··· MATERIAL PROVIDED ···

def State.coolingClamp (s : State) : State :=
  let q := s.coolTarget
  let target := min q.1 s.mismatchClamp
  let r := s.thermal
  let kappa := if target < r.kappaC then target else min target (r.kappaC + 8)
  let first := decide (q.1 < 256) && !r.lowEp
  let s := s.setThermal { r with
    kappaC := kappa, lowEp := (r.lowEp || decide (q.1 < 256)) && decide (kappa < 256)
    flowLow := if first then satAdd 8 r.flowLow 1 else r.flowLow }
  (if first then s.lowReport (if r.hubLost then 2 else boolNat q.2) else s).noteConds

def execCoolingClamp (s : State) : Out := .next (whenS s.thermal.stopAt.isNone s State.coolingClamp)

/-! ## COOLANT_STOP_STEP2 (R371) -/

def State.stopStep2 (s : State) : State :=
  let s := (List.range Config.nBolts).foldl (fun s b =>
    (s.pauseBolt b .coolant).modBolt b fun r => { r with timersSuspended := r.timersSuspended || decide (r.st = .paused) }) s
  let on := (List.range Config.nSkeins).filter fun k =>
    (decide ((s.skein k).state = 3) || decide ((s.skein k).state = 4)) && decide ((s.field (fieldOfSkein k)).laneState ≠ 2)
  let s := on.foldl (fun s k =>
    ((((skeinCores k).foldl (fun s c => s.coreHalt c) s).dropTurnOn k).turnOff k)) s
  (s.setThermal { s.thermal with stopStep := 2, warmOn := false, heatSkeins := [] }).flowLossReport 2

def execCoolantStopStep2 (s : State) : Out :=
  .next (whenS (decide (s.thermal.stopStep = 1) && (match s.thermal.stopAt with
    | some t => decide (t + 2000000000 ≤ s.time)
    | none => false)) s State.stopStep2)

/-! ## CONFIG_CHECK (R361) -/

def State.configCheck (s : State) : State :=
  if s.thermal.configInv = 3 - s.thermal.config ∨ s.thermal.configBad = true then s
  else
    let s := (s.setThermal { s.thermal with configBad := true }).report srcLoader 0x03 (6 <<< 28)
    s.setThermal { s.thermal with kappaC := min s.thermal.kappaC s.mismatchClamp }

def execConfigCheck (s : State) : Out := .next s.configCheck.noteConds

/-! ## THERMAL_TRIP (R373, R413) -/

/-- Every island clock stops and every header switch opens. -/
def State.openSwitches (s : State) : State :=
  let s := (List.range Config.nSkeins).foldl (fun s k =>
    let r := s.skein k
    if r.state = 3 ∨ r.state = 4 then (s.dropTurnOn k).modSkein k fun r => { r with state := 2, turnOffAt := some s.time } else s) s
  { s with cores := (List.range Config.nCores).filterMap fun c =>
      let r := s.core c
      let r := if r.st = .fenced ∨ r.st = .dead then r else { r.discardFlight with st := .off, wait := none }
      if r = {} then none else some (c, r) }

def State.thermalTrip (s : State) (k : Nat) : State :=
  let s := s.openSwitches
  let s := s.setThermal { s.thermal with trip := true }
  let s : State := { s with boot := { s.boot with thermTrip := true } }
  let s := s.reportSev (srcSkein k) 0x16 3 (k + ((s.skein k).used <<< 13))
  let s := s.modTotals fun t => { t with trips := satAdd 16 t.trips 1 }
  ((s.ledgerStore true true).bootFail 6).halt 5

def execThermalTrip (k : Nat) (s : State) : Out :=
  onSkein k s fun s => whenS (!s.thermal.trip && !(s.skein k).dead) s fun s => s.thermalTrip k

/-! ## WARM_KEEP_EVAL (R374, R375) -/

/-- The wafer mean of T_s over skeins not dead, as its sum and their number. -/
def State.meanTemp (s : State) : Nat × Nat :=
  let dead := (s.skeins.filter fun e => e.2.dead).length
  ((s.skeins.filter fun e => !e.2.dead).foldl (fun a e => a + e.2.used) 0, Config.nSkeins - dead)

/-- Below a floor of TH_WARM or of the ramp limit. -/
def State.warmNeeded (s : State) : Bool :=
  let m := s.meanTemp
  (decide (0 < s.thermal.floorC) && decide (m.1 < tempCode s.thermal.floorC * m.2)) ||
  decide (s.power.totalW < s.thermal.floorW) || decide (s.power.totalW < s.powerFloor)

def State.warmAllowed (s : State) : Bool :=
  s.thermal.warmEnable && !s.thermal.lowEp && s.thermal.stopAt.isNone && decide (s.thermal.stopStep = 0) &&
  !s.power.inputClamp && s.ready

···
··· MATERIAL PROVIDED ···

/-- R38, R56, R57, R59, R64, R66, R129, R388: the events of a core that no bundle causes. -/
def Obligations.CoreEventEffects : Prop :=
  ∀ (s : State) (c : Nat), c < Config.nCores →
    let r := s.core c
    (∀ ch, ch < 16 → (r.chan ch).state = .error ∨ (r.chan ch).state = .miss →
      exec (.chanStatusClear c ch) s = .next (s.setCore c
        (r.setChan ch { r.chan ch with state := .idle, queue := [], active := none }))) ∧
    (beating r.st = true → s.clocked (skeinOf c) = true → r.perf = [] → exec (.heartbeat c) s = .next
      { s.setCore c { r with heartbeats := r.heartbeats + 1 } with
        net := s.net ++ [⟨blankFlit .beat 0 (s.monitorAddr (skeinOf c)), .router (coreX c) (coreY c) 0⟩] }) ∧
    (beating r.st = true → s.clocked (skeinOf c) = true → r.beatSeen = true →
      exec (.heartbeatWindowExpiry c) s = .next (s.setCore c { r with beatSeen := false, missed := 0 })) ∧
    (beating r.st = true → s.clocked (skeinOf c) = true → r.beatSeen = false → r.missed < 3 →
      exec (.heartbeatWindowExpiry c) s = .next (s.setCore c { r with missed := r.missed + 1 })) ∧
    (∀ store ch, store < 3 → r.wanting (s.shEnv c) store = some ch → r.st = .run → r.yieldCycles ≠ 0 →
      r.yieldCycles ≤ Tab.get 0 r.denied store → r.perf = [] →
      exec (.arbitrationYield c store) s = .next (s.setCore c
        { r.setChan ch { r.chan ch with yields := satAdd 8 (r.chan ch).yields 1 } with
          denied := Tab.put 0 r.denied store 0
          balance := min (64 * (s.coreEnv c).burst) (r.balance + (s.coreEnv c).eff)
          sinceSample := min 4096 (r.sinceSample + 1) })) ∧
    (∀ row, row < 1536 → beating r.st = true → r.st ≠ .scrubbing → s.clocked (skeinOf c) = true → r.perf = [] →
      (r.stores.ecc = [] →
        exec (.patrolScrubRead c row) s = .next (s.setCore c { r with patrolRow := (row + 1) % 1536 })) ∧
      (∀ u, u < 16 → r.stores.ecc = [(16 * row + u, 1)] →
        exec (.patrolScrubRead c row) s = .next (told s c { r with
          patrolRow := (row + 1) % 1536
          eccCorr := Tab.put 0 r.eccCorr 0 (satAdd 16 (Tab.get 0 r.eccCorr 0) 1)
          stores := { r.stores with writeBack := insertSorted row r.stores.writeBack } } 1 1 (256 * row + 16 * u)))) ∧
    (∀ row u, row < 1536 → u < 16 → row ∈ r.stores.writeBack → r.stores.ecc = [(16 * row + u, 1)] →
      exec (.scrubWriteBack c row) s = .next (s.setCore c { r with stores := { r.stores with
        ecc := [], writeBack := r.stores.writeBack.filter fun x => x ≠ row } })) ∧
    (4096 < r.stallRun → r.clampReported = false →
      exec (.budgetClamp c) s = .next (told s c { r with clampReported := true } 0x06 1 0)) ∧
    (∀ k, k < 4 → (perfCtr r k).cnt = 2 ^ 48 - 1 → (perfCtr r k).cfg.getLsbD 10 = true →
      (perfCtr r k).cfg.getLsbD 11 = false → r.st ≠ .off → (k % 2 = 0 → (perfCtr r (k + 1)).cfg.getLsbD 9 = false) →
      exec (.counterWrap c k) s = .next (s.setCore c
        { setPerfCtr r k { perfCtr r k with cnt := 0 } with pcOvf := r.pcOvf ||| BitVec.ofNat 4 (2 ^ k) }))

···
··· MATERIAL PROVIDED ···

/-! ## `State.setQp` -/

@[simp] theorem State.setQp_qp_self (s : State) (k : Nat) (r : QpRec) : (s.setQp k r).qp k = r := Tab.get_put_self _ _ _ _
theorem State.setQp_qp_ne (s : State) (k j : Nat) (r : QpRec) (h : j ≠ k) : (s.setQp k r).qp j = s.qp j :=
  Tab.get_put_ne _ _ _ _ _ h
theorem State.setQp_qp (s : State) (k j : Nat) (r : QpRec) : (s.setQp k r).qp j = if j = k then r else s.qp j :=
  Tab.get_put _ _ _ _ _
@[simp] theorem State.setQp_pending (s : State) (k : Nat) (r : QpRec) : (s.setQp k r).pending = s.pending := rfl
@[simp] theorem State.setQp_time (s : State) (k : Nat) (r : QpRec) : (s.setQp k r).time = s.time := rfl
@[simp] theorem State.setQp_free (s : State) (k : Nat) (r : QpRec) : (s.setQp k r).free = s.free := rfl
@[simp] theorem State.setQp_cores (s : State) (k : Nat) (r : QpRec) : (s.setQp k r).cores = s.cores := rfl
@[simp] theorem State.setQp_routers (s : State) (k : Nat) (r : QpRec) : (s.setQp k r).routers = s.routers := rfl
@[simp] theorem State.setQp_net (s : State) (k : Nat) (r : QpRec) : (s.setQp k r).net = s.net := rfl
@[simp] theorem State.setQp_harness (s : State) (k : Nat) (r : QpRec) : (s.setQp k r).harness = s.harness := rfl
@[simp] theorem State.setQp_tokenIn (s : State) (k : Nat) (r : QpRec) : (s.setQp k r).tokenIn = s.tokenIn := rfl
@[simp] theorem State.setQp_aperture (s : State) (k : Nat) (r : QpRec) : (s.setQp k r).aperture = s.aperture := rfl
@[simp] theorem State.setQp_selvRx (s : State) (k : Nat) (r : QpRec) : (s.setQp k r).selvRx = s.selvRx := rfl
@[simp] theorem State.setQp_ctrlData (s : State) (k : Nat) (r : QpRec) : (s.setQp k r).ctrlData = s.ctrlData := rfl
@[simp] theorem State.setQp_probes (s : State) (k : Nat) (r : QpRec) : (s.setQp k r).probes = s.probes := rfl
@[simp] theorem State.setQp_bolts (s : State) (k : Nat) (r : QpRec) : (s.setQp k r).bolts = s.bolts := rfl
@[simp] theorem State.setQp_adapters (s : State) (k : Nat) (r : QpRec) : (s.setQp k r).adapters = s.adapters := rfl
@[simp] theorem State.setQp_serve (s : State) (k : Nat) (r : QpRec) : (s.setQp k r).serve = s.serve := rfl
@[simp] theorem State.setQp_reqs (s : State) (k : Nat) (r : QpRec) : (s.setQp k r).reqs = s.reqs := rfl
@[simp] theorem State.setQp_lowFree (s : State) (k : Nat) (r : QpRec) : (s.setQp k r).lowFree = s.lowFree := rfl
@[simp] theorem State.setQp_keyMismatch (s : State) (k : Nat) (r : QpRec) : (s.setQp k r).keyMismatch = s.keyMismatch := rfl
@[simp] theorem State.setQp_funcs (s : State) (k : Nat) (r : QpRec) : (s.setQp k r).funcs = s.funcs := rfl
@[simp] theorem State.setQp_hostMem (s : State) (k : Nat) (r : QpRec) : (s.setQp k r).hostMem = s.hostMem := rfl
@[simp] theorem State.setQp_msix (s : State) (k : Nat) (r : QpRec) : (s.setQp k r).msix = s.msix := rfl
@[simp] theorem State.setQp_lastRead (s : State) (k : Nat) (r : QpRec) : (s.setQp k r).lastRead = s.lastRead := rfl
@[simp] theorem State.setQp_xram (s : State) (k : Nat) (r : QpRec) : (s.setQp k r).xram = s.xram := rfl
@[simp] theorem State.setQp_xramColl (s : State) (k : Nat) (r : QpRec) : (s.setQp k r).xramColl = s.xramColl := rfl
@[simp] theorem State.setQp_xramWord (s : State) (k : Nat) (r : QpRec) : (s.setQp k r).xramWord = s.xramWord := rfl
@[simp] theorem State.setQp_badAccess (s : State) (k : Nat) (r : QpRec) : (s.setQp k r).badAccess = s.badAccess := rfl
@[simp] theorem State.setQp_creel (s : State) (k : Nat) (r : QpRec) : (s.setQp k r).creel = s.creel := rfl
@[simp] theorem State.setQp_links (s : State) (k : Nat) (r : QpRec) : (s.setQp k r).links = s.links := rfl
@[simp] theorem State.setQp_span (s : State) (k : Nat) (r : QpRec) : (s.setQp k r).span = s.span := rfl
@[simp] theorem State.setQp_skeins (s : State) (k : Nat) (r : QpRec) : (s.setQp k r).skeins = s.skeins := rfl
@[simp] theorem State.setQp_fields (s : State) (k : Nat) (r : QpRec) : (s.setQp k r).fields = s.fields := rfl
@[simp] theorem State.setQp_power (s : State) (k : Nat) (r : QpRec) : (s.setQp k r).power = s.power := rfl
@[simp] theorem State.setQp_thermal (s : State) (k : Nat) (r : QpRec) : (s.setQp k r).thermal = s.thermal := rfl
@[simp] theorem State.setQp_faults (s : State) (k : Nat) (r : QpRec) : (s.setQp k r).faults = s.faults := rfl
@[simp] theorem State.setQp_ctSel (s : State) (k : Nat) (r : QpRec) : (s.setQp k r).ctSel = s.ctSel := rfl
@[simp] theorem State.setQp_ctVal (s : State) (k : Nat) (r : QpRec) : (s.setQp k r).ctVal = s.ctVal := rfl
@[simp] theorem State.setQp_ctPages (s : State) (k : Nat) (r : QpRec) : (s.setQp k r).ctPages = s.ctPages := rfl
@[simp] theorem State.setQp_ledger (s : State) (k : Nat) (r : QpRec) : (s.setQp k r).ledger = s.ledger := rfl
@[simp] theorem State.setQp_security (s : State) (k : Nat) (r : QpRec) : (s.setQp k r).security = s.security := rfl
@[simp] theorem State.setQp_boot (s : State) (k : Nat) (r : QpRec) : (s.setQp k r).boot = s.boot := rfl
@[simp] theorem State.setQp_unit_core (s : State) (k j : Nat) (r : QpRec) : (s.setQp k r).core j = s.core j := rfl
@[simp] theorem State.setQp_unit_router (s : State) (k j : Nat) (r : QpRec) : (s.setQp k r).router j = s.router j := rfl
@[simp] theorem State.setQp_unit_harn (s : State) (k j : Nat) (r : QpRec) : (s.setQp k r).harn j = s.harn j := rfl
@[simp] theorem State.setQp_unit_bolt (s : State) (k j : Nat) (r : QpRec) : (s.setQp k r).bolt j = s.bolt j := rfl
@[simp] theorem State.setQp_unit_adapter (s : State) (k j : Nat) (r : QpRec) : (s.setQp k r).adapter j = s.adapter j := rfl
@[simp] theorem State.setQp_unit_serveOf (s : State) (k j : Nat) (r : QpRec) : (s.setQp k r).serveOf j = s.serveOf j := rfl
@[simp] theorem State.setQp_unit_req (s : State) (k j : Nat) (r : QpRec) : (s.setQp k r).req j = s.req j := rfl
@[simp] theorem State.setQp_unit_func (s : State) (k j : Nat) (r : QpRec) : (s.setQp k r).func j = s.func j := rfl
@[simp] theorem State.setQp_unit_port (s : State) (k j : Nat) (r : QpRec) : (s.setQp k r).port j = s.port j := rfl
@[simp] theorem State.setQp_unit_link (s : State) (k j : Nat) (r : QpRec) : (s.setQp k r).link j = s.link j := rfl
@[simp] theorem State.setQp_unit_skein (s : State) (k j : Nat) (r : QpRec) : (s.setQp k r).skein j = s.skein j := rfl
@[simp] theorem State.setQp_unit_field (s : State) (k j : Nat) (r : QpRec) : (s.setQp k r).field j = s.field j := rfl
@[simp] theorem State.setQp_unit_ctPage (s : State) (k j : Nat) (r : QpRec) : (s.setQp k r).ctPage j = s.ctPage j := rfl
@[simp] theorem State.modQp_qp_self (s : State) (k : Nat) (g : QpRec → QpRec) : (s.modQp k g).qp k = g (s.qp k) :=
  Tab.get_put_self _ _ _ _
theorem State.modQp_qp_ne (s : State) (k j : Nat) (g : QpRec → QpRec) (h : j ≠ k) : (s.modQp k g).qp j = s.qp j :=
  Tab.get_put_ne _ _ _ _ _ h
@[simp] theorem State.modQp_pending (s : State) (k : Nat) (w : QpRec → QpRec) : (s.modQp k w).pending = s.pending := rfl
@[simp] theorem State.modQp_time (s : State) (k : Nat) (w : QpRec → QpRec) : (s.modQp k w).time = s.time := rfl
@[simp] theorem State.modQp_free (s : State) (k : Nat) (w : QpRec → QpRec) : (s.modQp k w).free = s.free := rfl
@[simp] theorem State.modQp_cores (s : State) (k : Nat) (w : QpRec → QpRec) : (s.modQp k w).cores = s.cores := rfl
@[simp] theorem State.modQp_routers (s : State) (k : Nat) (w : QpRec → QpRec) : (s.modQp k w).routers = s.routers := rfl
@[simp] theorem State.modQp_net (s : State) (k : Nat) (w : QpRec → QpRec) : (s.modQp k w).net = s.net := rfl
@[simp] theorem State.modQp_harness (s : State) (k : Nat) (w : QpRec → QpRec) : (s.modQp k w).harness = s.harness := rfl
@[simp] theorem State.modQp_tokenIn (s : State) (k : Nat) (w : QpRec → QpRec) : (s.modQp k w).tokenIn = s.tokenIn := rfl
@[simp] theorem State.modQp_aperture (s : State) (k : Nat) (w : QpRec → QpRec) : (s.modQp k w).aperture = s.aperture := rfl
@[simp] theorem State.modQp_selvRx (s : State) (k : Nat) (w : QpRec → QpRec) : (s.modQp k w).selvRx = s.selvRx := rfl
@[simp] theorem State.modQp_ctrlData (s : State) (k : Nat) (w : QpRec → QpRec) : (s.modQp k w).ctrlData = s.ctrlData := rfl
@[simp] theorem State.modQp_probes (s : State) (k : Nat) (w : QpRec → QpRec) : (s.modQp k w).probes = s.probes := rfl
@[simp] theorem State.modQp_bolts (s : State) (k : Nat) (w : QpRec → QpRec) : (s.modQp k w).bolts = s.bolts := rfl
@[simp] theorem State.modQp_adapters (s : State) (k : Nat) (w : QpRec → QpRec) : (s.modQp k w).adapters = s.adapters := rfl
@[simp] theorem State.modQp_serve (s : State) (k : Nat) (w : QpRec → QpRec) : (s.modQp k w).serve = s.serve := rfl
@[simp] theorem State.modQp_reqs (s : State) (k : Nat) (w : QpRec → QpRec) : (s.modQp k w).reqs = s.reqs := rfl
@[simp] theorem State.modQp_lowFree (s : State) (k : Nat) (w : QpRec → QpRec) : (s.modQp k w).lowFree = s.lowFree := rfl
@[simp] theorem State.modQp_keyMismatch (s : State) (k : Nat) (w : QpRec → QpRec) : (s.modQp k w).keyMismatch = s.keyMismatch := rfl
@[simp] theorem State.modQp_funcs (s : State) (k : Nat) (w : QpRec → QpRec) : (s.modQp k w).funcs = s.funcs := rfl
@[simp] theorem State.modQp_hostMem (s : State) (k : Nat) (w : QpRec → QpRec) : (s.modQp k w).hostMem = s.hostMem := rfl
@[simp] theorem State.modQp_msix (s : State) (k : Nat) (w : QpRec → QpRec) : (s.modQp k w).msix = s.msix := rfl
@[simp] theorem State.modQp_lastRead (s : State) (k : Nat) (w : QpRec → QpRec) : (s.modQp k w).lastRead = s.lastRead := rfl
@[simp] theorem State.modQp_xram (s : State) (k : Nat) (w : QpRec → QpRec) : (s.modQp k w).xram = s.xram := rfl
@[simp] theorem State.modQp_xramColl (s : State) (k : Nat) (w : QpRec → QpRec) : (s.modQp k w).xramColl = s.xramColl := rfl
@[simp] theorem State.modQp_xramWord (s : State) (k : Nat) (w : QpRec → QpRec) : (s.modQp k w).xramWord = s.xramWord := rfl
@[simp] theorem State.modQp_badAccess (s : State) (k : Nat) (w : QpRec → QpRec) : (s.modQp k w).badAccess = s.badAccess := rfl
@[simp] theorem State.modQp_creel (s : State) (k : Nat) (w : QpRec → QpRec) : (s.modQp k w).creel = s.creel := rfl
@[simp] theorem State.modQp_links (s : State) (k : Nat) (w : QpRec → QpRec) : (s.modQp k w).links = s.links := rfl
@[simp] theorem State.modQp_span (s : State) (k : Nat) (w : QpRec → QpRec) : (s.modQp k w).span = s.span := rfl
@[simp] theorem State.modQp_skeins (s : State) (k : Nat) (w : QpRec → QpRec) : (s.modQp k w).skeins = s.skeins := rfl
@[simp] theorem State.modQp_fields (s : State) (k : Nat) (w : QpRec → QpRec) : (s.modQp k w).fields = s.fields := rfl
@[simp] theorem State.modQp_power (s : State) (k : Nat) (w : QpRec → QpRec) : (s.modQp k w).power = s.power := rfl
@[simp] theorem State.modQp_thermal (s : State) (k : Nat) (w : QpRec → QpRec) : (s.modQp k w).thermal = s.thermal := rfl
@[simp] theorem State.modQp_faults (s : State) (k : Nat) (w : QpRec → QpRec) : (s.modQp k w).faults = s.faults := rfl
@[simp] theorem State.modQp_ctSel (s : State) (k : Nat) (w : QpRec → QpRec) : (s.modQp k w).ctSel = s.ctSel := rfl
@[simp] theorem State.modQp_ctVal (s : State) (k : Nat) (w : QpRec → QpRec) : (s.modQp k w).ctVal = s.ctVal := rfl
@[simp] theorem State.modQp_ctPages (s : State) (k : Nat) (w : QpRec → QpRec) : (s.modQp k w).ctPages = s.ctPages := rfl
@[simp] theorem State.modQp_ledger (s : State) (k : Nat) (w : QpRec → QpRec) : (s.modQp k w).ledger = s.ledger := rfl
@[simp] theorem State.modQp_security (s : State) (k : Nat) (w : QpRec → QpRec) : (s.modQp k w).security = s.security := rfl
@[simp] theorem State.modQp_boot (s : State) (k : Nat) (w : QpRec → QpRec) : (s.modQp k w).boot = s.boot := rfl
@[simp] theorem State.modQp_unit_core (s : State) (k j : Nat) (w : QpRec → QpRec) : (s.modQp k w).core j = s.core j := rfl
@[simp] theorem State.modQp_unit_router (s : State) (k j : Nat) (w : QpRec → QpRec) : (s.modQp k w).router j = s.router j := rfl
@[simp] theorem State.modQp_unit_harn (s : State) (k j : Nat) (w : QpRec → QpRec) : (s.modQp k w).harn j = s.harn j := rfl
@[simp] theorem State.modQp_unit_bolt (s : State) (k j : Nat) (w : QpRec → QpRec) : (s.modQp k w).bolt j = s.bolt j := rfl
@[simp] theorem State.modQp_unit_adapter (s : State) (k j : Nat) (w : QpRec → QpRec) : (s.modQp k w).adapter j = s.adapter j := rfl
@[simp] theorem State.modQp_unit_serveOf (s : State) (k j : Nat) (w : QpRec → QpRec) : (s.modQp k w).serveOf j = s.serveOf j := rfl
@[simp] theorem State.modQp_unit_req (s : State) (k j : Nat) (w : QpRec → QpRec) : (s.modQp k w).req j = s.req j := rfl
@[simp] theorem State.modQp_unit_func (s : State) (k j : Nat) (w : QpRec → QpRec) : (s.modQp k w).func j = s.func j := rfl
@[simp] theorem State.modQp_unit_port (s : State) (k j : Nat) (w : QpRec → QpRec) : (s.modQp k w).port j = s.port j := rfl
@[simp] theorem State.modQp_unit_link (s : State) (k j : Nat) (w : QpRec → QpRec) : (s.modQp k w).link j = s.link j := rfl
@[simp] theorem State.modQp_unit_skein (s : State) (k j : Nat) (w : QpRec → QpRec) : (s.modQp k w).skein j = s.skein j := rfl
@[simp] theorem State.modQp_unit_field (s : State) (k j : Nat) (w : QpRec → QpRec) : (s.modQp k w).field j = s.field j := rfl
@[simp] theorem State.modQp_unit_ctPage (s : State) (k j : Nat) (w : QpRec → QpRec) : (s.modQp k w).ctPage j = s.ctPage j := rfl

···

Restate word for word only the lines above from the line containing "def State.coolingClamp (s" to the line containing "let first := decide (q.1 < 256) && !r.lowEp", both of them included.

# SOLVED EXERCISE
def State.coolingClamp (s : State) : State :=
  let q := s.coolTarget
  let target := min q.1 s.mismatchClamp
  let r := s.thermal
  let kappa := if target < r.kappaC then target else min target (r.kappaC + 8)
  let first := decide (q.1 < 256) && !r.lowEp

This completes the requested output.